*Data records*:
§ §

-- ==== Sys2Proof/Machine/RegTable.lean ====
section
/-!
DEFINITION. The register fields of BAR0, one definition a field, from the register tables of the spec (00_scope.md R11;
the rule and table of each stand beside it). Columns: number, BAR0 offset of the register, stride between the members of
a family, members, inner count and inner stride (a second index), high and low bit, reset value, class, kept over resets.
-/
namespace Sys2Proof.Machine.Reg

§ §

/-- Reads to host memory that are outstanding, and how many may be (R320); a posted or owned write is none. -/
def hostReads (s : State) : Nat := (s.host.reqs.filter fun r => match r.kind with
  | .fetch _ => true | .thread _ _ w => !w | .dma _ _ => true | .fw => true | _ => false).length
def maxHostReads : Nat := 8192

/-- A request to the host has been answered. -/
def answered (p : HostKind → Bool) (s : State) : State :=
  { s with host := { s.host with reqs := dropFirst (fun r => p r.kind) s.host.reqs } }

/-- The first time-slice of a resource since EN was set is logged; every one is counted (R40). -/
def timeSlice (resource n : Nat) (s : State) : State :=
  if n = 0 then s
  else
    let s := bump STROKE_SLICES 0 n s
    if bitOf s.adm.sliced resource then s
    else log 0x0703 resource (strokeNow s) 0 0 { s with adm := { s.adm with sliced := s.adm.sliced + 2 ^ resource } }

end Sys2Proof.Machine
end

§ §

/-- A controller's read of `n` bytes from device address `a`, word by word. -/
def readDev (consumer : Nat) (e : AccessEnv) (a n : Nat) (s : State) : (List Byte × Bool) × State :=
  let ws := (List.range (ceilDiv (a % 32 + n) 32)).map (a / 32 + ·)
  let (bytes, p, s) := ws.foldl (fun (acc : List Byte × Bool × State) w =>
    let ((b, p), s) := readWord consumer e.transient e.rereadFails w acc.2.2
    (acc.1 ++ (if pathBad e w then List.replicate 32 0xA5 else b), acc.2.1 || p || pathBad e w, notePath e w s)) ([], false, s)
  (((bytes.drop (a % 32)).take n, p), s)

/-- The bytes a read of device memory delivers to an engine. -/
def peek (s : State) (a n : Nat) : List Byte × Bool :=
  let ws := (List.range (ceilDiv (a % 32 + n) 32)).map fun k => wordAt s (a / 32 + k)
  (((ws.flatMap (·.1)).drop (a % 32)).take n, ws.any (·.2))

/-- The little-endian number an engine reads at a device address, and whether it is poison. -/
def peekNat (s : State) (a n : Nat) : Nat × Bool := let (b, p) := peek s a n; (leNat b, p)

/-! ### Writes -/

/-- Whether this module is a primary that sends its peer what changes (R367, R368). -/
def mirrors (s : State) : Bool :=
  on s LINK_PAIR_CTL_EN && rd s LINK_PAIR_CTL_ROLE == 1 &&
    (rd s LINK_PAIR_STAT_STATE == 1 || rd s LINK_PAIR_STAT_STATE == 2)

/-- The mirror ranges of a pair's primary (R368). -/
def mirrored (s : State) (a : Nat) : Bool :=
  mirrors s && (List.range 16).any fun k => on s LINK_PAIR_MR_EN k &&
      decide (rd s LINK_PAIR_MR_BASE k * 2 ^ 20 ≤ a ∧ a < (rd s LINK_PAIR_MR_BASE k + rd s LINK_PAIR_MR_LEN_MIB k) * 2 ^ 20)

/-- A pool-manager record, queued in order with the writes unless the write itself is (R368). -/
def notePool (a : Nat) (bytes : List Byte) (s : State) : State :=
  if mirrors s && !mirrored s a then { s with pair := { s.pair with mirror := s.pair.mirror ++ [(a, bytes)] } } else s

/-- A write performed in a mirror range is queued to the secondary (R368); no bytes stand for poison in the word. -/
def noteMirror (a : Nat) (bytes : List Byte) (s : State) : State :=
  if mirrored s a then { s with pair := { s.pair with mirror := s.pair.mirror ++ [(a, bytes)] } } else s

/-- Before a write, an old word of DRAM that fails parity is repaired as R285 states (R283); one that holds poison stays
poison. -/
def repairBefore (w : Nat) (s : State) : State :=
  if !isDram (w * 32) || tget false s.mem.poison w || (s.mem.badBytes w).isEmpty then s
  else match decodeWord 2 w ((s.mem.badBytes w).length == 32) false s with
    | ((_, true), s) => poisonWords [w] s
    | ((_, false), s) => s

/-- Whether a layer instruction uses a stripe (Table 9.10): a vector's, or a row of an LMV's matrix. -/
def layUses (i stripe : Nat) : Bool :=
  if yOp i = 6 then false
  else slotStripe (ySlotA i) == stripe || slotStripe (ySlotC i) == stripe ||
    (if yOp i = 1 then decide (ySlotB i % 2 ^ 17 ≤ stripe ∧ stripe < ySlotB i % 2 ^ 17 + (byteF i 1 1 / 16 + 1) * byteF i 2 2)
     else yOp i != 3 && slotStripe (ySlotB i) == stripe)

§ §

*Task*:
Using the data above, reproduce exactly the lines from the line that contains "mirrors s && (List.range" through the line that contains "(if yOp i = 1", including both.

*Written reply*:
  mirrors s && (List.range 16).any fun k => on s LINK_PAIR_MR_EN k &&
      decide (rd s LINK_PAIR_MR_BASE k * 2 ^ 20 ≤ a ∧ a < (rd s LINK_PAIR_MR_BASE k + rd s LINK_PAIR_MR_LEN_MIB k) * 2 ^ 20)

/-- A pool-manager record, queued in order with the writes unless the write itself is (R368). -/
def notePool (a : Nat) (bytes : List Byte) (s : State) : State :=
  if mirrors s && !mirrored s a then { s with pair := { s.pair with mirror := s.pair.mirror ++ [(a, bytes)] } } else s

/-- A write performed in a mirror range is queued to the secondary (R368); no bytes stand for poison in the word. -/
def noteMirror (a : Nat) (bytes : List Byte) (s : State) : State :=
  if mirrored s a then { s with pair := { s.pair with mirror := s.pair.mirror ++ [(a, bytes)] } } else s

/-- Before a write, an old word of DRAM that fails parity is repaired as R285 states (R283); one that holds poison stays
poison. -/
def repairBefore (w : Nat) (s : State) : State :=
  if !isDram (w * 32) || tget false s.mem.poison w || (s.mem.badBytes w).isEmpty then s
  else match decodeWord 2 w ((s.mem.badBytes w).length == 32) false s with
    | ((_, true), s) => poisonWords [w] s
    | ((_, false), s) => s

/-- Whether a layer instruction uses a stripe (Table 9.10): a vector's, or a row of an LMV's matrix. -/
def layUses (i stripe : Nat) : Bool :=
  if yOp i = 6 then false
  else slotStripe (ySlotA i) == stripe || slotStripe (ySlotC i) == stripe ||
    (if yOp i = 1 then decide (ySlotB i % 2 ^ 17 ≤ stripe ∧ stripe < ySlotB i % 2 ^ 17 + (byteF i 1 1 / 16 + 1) * byteF i 2 2)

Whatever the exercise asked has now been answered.